### HOW TO COMPLETE THIS TASK
Please repeat the listing in its entirety, without any alteration.
+++ THE DATA +++
-- ==== Sys2Proof/Machine/Meter.lean ====
section
/-! DEFINITION. MEU, the metering chain (chapter 05): front samples, the moving average, detectors, energy, direction periods, and what
the metering boundary does inside the unit. -/

namespace Sys2Proof.Machine

open Sys2Proof

/-- A metering channel. -/
def State.chan (s : State) (n : Nat) : Chan := lookup {} s.chans n

/-- A metering channel set. -/
def State.setChan (s : State) (n : Nat) (c : Chan) : State := { s with chans := update {} s.chans n c }

/-- An element. -/
def State.elem (s : State) (e : Nat) : Elem := lookup {} s.elems e

/-- An element set. -/
def State.setElem (s : State) (e : Nat) (v : Elem) : State := { s with elems := update {} s.elems e v }

/-- The SENS record of a channel (R50). -/
def State.sens (s : State) (n : Nat) : Option SensRec := s.plan.bind fun p => p.sens.find? (·.ch == n)

/-- The element that a SENS record names: an outlet, 24 for the site, 0xFF for none (R156). -/
def SensRec.elem (r : SensRec) : Nat := if r.outlet = 0xFE then 24 else r.outlet

/-- A current channel that makes a pair with the voltage channel it names (R147, R156). -/
def SensRec.paired (r : SensRec) : Bool := r.pair != 0xFF && (r.qty == 4 || r.qty == 5 || r.qty == 6 || r.qty == 8)

/-- The current channels of an element's pairs (R156). -/
def State.pairsOf (s : State) (e : Nat) : List SensRec :=
  match s.plan with
  | none => []
  | some p => p.sens.filter fun r => r.elem == e && r.paired

/-- The element has a DC pair. -/
def State.isDc (s : State) (e : Nat) : Bool := (s.pairsOf e).any (·.qty == 8)

/-- The reference voltage of an element: its paired voltage channel of QTY 0, else the lowest-numbered paired one (R156). -/
def State.refOf (s : State) (e : Nat) : Option Nat :=
  let vs := ((s.pairsOf e).map (·.pair)).filter fun v => ((s.sens v).map fun r => decide (r.qty ≤ 2)).getD false
  match vs.find? fun v => ((s.sens v).map (·.qty)) == some 0 with
  | some v => some v
  | none => vs.foldl (fun m v => some (match m with
    | none => v
    | some a => min a v)) none

/-- The channels that an element uses (R170): those whose OUTLET names it, and the paired voltage channels. -/
def State.usedBy (s : State) (e : Nat) : List Nat :=
  match s.plan with
  | none => []
  | some p => (p.sens.filter (·.elem == e)).map (·.ch) ++ (s.pairsOf e).map (·.pair)

/-- The units of T ÷ 256 in 1/64,000 s. -/
def State.stampUnit (s : State) : Nat := s.frontRate / 250

/-- The channel period up to a stamp in 1/64,000 s: by RATE, and 125 µs in Ember (R148, R161). The stamp at which the grid changes still ends a
period of the grid before. -/
def State.periodTo (s : State) (r : SensRec) (stamp : Nat) : Nat :=
  if s.meu.ember == decide (s.meu.emberAt < stamp) then 8 else 8 / 2 ^ r.rate

/-- The channel period after a stamp (R148, R161). -/
def State.periodFrom (s : State) (r : SensRec) (stamp : Nat) : Nat :=
  if s.meu.ember == decide (s.meu.emberAt ≤ stamp) then 8 else 8 / 2 ^ r.rate

/-- The front sample from a decimator output: (S + 16) >> 5 (R144). -/
def frontSample (dec : Int) : Int := (dec + 16) / 32

/-- An integer wrapped to a two's complement width. -/
def wrap (w : Nat) (v : Int) : Int := ofTwos w (toTwos w v)

/-- Division of integers rounded to nearest, halves toward +∞. -/
def roundHalfUp (a : Int) (b : Nat) : Int := if b = 0 then 0 else (2 * a + b) / (2 * b)

/-- A front sample enters a channel: offset, integrator and history (R144, R145, R148). INTSAT and event 0x1206 come with every saturated sample. -/
def State.takeFront (s : State) (n : Nat) (rogowski : Bool) (dec : Int) : State :=
  let c := s.chan n
  if 0 < c.skip then s.setChan n { c with skip := c.skip - 1 }
  else
    let u := frontSample dec - ofTwos 32 (s.rd .MEU_CHOFFS_OFFS n)
    if rogowski then
      let w := wrap 40 (c.w - c.w / 2 ^ s.rd .MEU_CHINT_INTK n + (u + c.uPrev))
      let out := roundHalfUp w (2 * 2 ^ s.rd .MEU_CHINT_RSHIFT n)
      let y := max (-488281) (min 488281 out)
      let s := s.setChan n { c with w := w, uPrev := u, hist := (y :: c.hist).take 272, front := c.front + 1 }
      s.onlyIf (decide (488281 < out.natAbs)) fun s => ((s.put .MEU_CHSTAT_INTSAT n 1).put .MEU_STATUS_INTSAT 0 1).raise2 0x1206 n 1
    else
      let y := max (-524287) (min 524287 u)
      s.setChan n { c with uPrev := u, hist := (y :: c.hist).take 272, front := c.front + 1 }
+++
### OUTPUT OF THE EXERCISE
-- ==== Sys2Proof/Machine/Meter.lean ====
section
/-! DEFINITION. MEU, the metering chain (chapter 05): front samples, the moving average, detectors, energy, direction periods, and what
the metering boundary does inside the unit. -/

namespace Sys2Proof.Machine

open Sys2Proof

/-- A metering channel. -/
def State.chan (s : State) (n : Nat) : Chan := lookup {} s.chans n

/-- A metering channel set. -/
def State.setChan (s : State) (n : Nat) (c : Chan) : State := { s with chans := update {} s.chans n c }

/-- An element. -/
def State.elem (s : State) (e : Nat) : Elem := lookup {} s.elems e

/-- An element set. -/
def State.setElem (s : State) (e : Nat) (v : Elem) : State := { s with elems := update {} s.elems e v }

/-- The SENS record of a channel (R50). -/
def State.sens (s : State) (n : Nat) : Option SensRec := s.plan.bind fun p => p.sens.find? (·.ch == n)

/-- The element that a SENS record names: an outlet, 24 for the site, 0xFF for none (R156). -/
def SensRec.elem (r : SensRec) : Nat := if r.outlet = 0xFE then 24 else r.outlet

/-- A current channel that makes a pair with the voltage channel it names (R147, R156). -/
def SensRec.paired (r : SensRec) : Bool := r.pair != 0xFF && (r.qty == 4 || r.qty == 5 || r.qty == 6 || r.qty == 8)

/-- The current channels of an element's pairs (R156). -/
def State.pairsOf (s : State) (e : Nat) : List SensRec :=
  match s.plan with
  | none => []
  | some p => p.sens.filter fun r => r.elem == e && r.paired

/-- The element has a DC pair. -/
def State.isDc (s : State) (e : Nat) : Bool := (s.pairsOf e).any (·.qty == 8)

/-- The reference voltage of an element: its paired voltage channel of QTY 0, else the lowest-numbered paired one (R156). -/
def State.refOf (s : State) (e : Nat) : Option Nat :=
  let vs := ((s.pairsOf e).map (·.pair)).filter fun v => ((s.sens v).map fun r => decide (r.qty ≤ 2)).getD false
  match vs.find? fun v => ((s.sens v).map (·.qty)) == some 0 with
  | some v => some v
  | none => vs.foldl (fun m v => some (match m with
    | none => v
    | some a => min a v)) none

/-- The channels that an element uses (R170): those whose OUTLET names it, and the paired voltage channels. -/
def State.usedBy (s : State) (e : Nat) : List Nat :=
  match s.plan with
  | none => []
  | some p => (p.sens.filter (·.elem == e)).map (·.ch) ++ (s.pairsOf e).map (·.pair)

/-- The units of T ÷ 256 in 1/64,000 s. -/
def State.stampUnit (s : State) : Nat := s.frontRate / 250

/-- The channel period up to a stamp in 1/64,000 s: by RATE, and 125 µs in Ember (R148, R161). The stamp at which the grid changes still ends a
period of the grid before. -/
def State.periodTo (s : State) (r : SensRec) (stamp : Nat) : Nat :=
  if s.meu.ember == decide (s.meu.emberAt < stamp) then 8 else 8 / 2 ^ r.rate

/-- The channel period after a stamp (R148, R161). -/
def State.periodFrom (s : State) (r : SensRec) (stamp : Nat) : Nat :=
  if s.meu.ember == decide (s.meu.emberAt ≤ stamp) then 8 else 8 / 2 ^ r.rate

/-- The front sample from a decimator output: (S + 16) >> 5 (R144). -/
def frontSample (dec : Int) : Int := (dec + 16) / 32

/-- An integer wrapped to a two's complement width. -/
def wrap (w : Nat) (v : Int) : Int := ofTwos w (toTwos w v)

/-- Division of integers rounded to nearest, halves toward +∞. -/
def roundHalfUp (a : Int) (b : Nat) : Int := if b = 0 then 0 else (2 * a + b) / (2 * b)

/-- A front sample enters a channel: offset, integrator and history (R144, R145, R148). INTSAT and event 0x1206 come with every saturated sample. -/
def State.takeFront (s : State) (n : Nat) (rogowski : Bool) (dec : Int) : State :=
  let c := s.chan n
  if 0 < c.skip then s.setChan n { c with skip := c.skip - 1 }
  else
    let u := frontSample dec - ofTwos 32 (s.rd .MEU_CHOFFS_OFFS n)
    if rogowski then
      let w := wrap 40 (c.w - c.w / 2 ^ s.rd .MEU_CHINT_INTK n + (u + c.uPrev))
      let out := roundHalfUp w (2 * 2 ^ s.rd .MEU_CHINT_RSHIFT n)
      let y := max (-488281) (min 488281 out)
      let s := s.setChan n { c with w := w, uPrev := u, hist := (y :: c.hist).take 272, front := c.front + 1 }
      s.onlyIf (decide (488281 < out.natAbs)) fun s => ((s.put .MEU_CHSTAT_INTSAT n 1).put .MEU_STATUS_INTSAT 0 1).raise2 0x1206 n 1
    else
      let y := max (-524287) (min 524287 u)
      s.setChan n { c with uPrev := u, hist := (y :: c.hist).take 272, front := c.front + 1 }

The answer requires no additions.